(Listed records Opens)
-- ==== Sys2Proof/Certificates/Slice0/Obligations.lean ====
section
/-! DEFINITION. The statements for the provers, in the order of OBLIGATIONS.json: the queue of commands, reset and
start-up, the trunk receivers, the lanes, playout, the servo, capture, transmission, the lists, the requests, and the
invariants that every step keeps. -/

section
open Sys2Proof Sys2Proof.Machine

/-! ## The machine -/

/-- A step takes the command at the front of the queue; an empty queue idles (the model's own queue, log 3). -/
def Obligations.StepTakesTheFrontCommand : Prop :=
  (∀ (c : Instr) (rest : List Instr) (s : State), step (s.setPending (c :: rest)) = exec c (s.setPending rest))
    ∧ ∀ s : State, s.pending = [] → step s = .next s

/-- Every command is carried out in every state: none ends in a fault or a refusal, and none touches the queue of waiting
commands. The model's choices: meanings are total, also in states that no run reaches (log 22), a command whose occurrence
cannot come about changes nothing (log 2), and the queue is the model's own (log 3). -/
def Obligations.EveryCommandCompletes : Prop :=
  ∀ (c : Instr) (s : State), ∃ t : State, exec c s = .next t ∧ t.pending = s.pending

/-! ## Reset and start-up -/

/-- The values after reset of every block, where the spec states them (R1, R25, R29, R45, R60, R92, R115, R147, R161,
R164, R175, R186, R191, R192, R197, R198). -/
def Obligations.ResetStateHoldsTheResetValues : Prop :=
  (∀ i : StreamIdx, State.reset.stream i =
      { state := .empty, direction := .playout, tag := 0, channels := 0, width := .w16, frameSamples := 0, lane := 0,
        depthMax := 0, depthTarget := 0, conceal := .zero, level := 0, egress := ⟨false, false⟩, channelSlots := [],
        nextSeq := 0, expected := none, window := [], gap := false, misplaced := 0, readIndex := 0, hold := [],
        construction := none, firstOfRun := false, ready := [], playout := ⟨0, 0, 0, 0, 0, 0, 0, 0, 0⟩,
        capture := ⟨0, 0, 0, 0, 0⟩ })
    ∧ State.reset.waitList = [] ∧ State.reset.unreserved = 1024
    ∧ (∀ l : LaneIdx,
        (State.reset.lane l).config =
            { direction := .both, role := .master0, slots := 8, slotWidth := .w32, syncShape := .pulse,
              polarity := .high, delayOne := true, clockEdge := .driveFalling }
          ∧ (State.reset.lane l).state = .off ∧ (State.reset.lane l).outTable = Vector.replicate 32 none
          ∧ (State.reset.lane l).counters = ⟨0, 0, 0⟩)
    ∧ (∀ g : GenIdx, State.reset.gen g =
        { num := 0, den := 1, trim := 0, reference := none, step := 1, window := 1, reviewCount := 0 })
    ∧ (∀ p : Port,
        (State.reset.port p).linkUp = false ∧ (State.reset.port p).rx = ⟨0, 0, 0, 0, 0, 0, 0, 0, 0⟩
          ∧ (State.reset.port p).tx = .idle ∧ (State.reset.port p).replies = []
          ∧ (State.reset.port p).mode = .strict ∧ (State.reset.port p).credits = ⟨4, 2, 1⟩
          ∧ (State.reset.port p).txc = ⟨0, 0, 0, 0⟩)
    ∧ State.reset.discovery.records = [] ∧ State.reset.discovery.overflow = 0
    ∧ State.reset.control.halted = false ∧ State.reset.control.requests = []
    ∧ State.reset.control.startCause = .power
    ∧ State.reset.events.records = [] ∧ State.reset.events.lost = 0 ∧ State.reset.events.threshold = 2
    ∧ State.reset.events.uptime = 0 ∧ State.reset.events.asserted = false
    ∧ State.reset.events.levels.toList =
        [some 1, some 2, some 0, some 2, some 0, some 0, some 2, some 1, some 1, some 1, some 0, some 2, some 0,
          some 1, some 1]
(Listed records Closes)
Task to carry out: What is needed here is an exact copy of all the records above.

Result for this exercise:
-- ==== Sys2Proof/Certificates/Slice0/Obligations.lean ====
section
/-! DEFINITION. The statements for the provers, in the order of OBLIGATIONS.json: the queue of commands, reset and
start-up, the trunk receivers, the lanes, playout, the servo, capture, transmission, the lists, the requests, and the
invariants that every step keeps. -/

section
open Sys2Proof Sys2Proof.Machine

/-! ## The machine -/

/-- A step takes the command at the front of the queue; an empty queue idles (the model's own queue, log 3). -/
def Obligations.StepTakesTheFrontCommand : Prop :=
  (∀ (c : Instr) (rest : List Instr) (s : State), step (s.setPending (c :: rest)) = exec c (s.setPending rest))
    ∧ ∀ s : State, s.pending = [] → step s = .next s

/-- Every command is carried out in every state: none ends in a fault or a refusal, and none touches the queue of waiting
commands. The model's choices: meanings are total, also in states that no run reaches (log 22), a command whose occurrence
cannot come about changes nothing (log 2), and the queue is the model's own (log 3). -/
def Obligations.EveryCommandCompletes : Prop :=
  ∀ (c : Instr) (s : State), ∃ t : State, exec c s = .next t ∧ t.pending = s.pending

/-! ## Reset and start-up -/

/-- The values after reset of every block, where the spec states them (R1, R25, R29, R45, R60, R92, R115, R147, R161,
R164, R175, R186, R191, R192, R197, R198). -/
def Obligations.ResetStateHoldsTheResetValues : Prop :=
  (∀ i : StreamIdx, State.reset.stream i =
      { state := .empty, direction := .playout, tag := 0, channels := 0, width := .w16, frameSamples := 0, lane := 0,
        depthMax := 0, depthTarget := 0, conceal := .zero, level := 0, egress := ⟨false, false⟩, channelSlots := [],
        nextSeq := 0, expected := none, window := [], gap := false, misplaced := 0, readIndex := 0, hold := [],
        construction := none, firstOfRun := false, ready := [], playout := ⟨0, 0, 0, 0, 0, 0, 0, 0, 0⟩,
        capture := ⟨0, 0, 0, 0, 0⟩ })
    ∧ State.reset.waitList = [] ∧ State.reset.unreserved = 1024
    ∧ (∀ l : LaneIdx,
        (State.reset.lane l).config =
            { direction := .both, role := .master0, slots := 8, slotWidth := .w32, syncShape := .pulse,
              polarity := .high, delayOne := true, clockEdge := .driveFalling }
          ∧ (State.reset.lane l).state = .off ∧ (State.reset.lane l).outTable = Vector.replicate 32 none
          ∧ (State.reset.lane l).counters = ⟨0, 0, 0⟩)
    ∧ (∀ g : GenIdx, State.reset.gen g =
        { num := 0, den := 1, trim := 0, reference := none, step := 1, window := 1, reviewCount := 0 })
    ∧ (∀ p : Port,
        (State.reset.port p).linkUp = false ∧ (State.reset.port p).rx = ⟨0, 0, 0, 0, 0, 0, 0, 0, 0⟩
          ∧ (State.reset.port p).tx = .idle ∧ (State.reset.port p).replies = []
          ∧ (State.reset.port p).mode = .strict ∧ (State.reset.port p).credits = ⟨4, 2, 1⟩
          ∧ (State.reset.port p).txc = ⟨0, 0, 0, 0⟩)
    ∧ State.reset.discovery.records = [] ∧ State.reset.discovery.overflow = 0
    ∧ State.reset.control.halted = false ∧ State.reset.control.requests = []
    ∧ State.reset.control.startCause = .power
    ∧ State.reset.events.records = [] ∧ State.reset.events.lost = 0 ∧ State.reset.events.threshold = 2
    ∧ State.reset.events.uptime = 0 ∧ State.reset.events.asserted = false
    ∧ State.reset.events.levels.toList =
        [some 1, some 2, some 0, some 2, some 0, some 0, some 2, some 1, some 1, some 1, some 0, some 2, some 0,
          some 1, some 1]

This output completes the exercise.